Hersha Hotels and Resorts
- Type: Privately held company
- Industry: Real estate investment trust
- Founded: 1984; 42 years ago
- Founder: Hasu P. Shah
- Headquarters: Philadelphia, Pennsylvania
- Products: Hotels
- Owner: KSL Capital Partners
- Number of employees: 21
- Website: www.hersha.com

= Hersha Hotels and Resorts =

Owner of hotels

Hersha Hotels and Resorts, headquartered in Philadelphia, Pennsylvania, owns 18 hotels comprising 2,963 rooms. It is owned by KSL Capital Partners, a private equity firm. Notable hotels owned by the company are the St. Gregory Hotel and The Ritz-Carlton, Georgetown, both in Washington, DC.

==History==
In January 1979, Indian-American immigrant Hasu P. Shah and his wife, Hersha, after whom the company was named, bought an 11-room motel near Harrisburg, Pennsylvania. Five years later, Hasu Shah formed the company and purchased a hotel in Harrisburg, Pennsylvania.

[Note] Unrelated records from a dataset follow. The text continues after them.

theorem chkStreamClose_teardown {e : Block} (hdown : x.state = .teardown) (hclose : x.close = none)
    (hstream : s.streamOf (mbPart m) (eTarget e) = some x) : chkStreamClose m s e t = none := by
  rw [chkStreamClose, hstream]
  exact if_pos (by rw [hdown, hclose]; rfl)
end

/-- Settles O47: each command by the state of its stream, and a submission by the checks of R188 to R193. -/
theorem streamCommands : Obligations.StreamCommands := by
  intro m c s t r p
  refine ⟨fun h hchk => ?opens, fun x hstream => ⟨fun h hchk hfull => ?full, fun h hchk hroom hidle hret hvalid => ?submit,
    fun h hchk hroom hidle hret => ?asleep, fun h hopen htarget => ?cancel, fun h hopen htarget => ?close,
    fun h hdown hclose htarget => ?join, fun h hopen htarget => ?query⟩⟩
  case opens =>
    intro o
    refine ⟨fun hkv => ?_, fun n hkv hpool => ?_⟩ <;> show execStreamOpen m c s = _
    · exact lolin_row h hchk (effStreamOpen_plain hkv)
    · exact lolin_row h hchk (effStreamOpen_kv hkv rfl hpool)
  case full =>
    show execStreamSubmit m c s = _
    exact lolin_row h hchk (effSubmit_full hstream hfull)
  case submit =>
    show execStreamSubmit m c s = _
    exact lolin_row h hchk (effSubmit_valid hstream hroom hidle hret hvalid)
  case asleep =>
    show execStreamSubmit m c s = _
    exact lolin_row h hchk (effSubmit_asleep hstream hroom hidle hret)
  case cancel =>
    show execStreamCancel m c s = _
    refine lolin_row h (closingCheck_opened hopen htarget) ?_
    rw [effStreamCancel, hstream]
  case close =>
    show execStreamClose m c s = _
    refine lolin_row h (chkStreamClose_opened hopen htarget) ?_
    rw [effStreamClose, hstream]
    refine if_neg ?_
    rw [hopen]
    exact Bool.false_ne_true
  case join =>
    show execStreamClose m c s = _
    refine lolin_row h (chkStreamClose_teardown hdown hclose htarget) ?_
    rw [effStreamClose, hstream]
    exact if_pos (by rw [hdown]; rfl)
  case query =>
    show execStreamQuery m c s = _
    refine lolin_row h (closingCheck_opened hopen htarget) ?_
    rw [effStreamQuery, hstream]

/-! ### Memory, the ledger and KV -/

section
variable {m : Nat} {s : State} {t : Taken} {r : Req} {x : Stream}

theorem effKv_one (hstream : s.streamOf (mbPart r.m) (eTarget t.entry) = some x) (hop : eOpcode t.entry ≠ 0x0603) :
    effKv s r t = ((s.wait r).gate x.index r).advance := by
  have hno (y : Stream) : ¬(decide (eOpcode t.entry = 0x0603) && y.index != x.index) = true := by
    rw [decide_eq_false hop, Bool.false_and]
    exact Bool.false_ne_true
  rw [effKv, hstream]
  refine congrArg State.advance ?_
  cases ((s.wait r).gate x.index r).forkDest r.m t.entry with
  | none => rfl
  | some y => exact if_neg (hno y)

theorem effKv_fork {y : Stream} (hstream : s.streamOf (mbPart r.m) (eTarget t.entry) = some x) (hop : eOpcode t.entry = 0x0603)
    (hdest : ((s.wait r).gate x.index r).forkDest r.m t.entry = some y) :
    effKv s r t = (if y.index ≠ x.index then (((s.wait r).gate x.index r).gate y.index r)
      else ((s.wait r).gate x.index r)).advance := by
  rw [effKv, hstream]
  refine congrArg State.advance ?_
  rw [hdest]
  dsimp only
  rw [decide_eq_true hop, Bool.true_and]
  by_cases hsame : y.index = x.index
  · rw [if_neg (not_not.2 hsame), if_neg (by rw [hsame, bne_self_eq_false]; exact Bool.false_ne_true)]
  · rw [if_pos hsame, if_pos (bne_iff_ne.2 hsame)]
end

/-- Settles O48: each command by what its check has found. -/
theorem memoryCommands : Obligations.MemoryCommands := by
  intro m c s t r p
  refine ⟨fun a h hasked hfound => ?alloc, fun x h hchk hfound => ?free, fun h hchk => ?reserve, fun h hown => ?release,
    fun h => ?ledger, fun n h hchk hfree => ?create, fun n h hchk hpool => ?destroy, fun x y h hchk hop hstream hdest => ?fork,
    fun x hstream => ⟨fun h hchk hop => ?truncate, fun h hchk hop => ?pin⟩⟩
  case alloc =>
    show execMemAlloc m c s = _
    refine lolin_row h (if_neg ?_) ?_
    · rw [hasked]
      exact Bool.false_ne_true
    · rw [effMemAlloc, hfound]
  case free =>
    show execMemFree m c s = _
    refine lolin_row h hchk ?_
    rw [effMemFree, hfound]
  case reserve =>
    show execLedgerReserve m c s = _
    exact lolin_row h hchk rfl
  case release =>
    show execLedgerRelease m c s = _
    refine lolin_row h (if_neg ?_) rfl
    rw [← Option.not_isSome, hown]
    exact Bool.false_ne_true
  case ledger =>
    show execLedgerQuery m c s = _
    exact lolin_row h rfl rfl
  case create =>
    intro k u
    show execKvPoolCreate m c s = _
    refine lolin_row h hchk ?_
    rw [effKvPoolCreate, hfree]
  case destroy =>
    show execKvPoolDestroy m c s = _
    refine lolin_row h hchk ?_
    rw [effKvPoolDestroy, hpool]
    rfl
  case fork =>
    show execKvFork m c s = _
    exact lolin_row h hchk (effKv_fork hstream hop hdest)
  case truncate =>
    show execKvTruncate m c s = _
    exact lolin_row h hchk (effKv_one hstream (by rw [hop]; decide))
  case pin =>
    show execKvPinPrefix m c s = _
    exact lolin_row h hchk (effKv_one hstream (by rw [hop]; decide))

In January 1999, a year after being organized into a Maryland real estate investment trust, it became a public company via an initial public offering.

In May 2006, the firm acquired four Boston-area hotels for $44 million.

In June 2015, the company acquired the St. Gregory Hotel in Washington, D.C. for $57 million. The company acquired The Ritz-Carlton, Georgetown for $49.9 million in January 2016.

Hersha sold seven of its Manhattan hotels in February 2016 to a joint venture with Chinese company Cindat Capital Management.

In November 2023, private equity firm KSL Capital Partners acquired Hersha for $1.4 billion.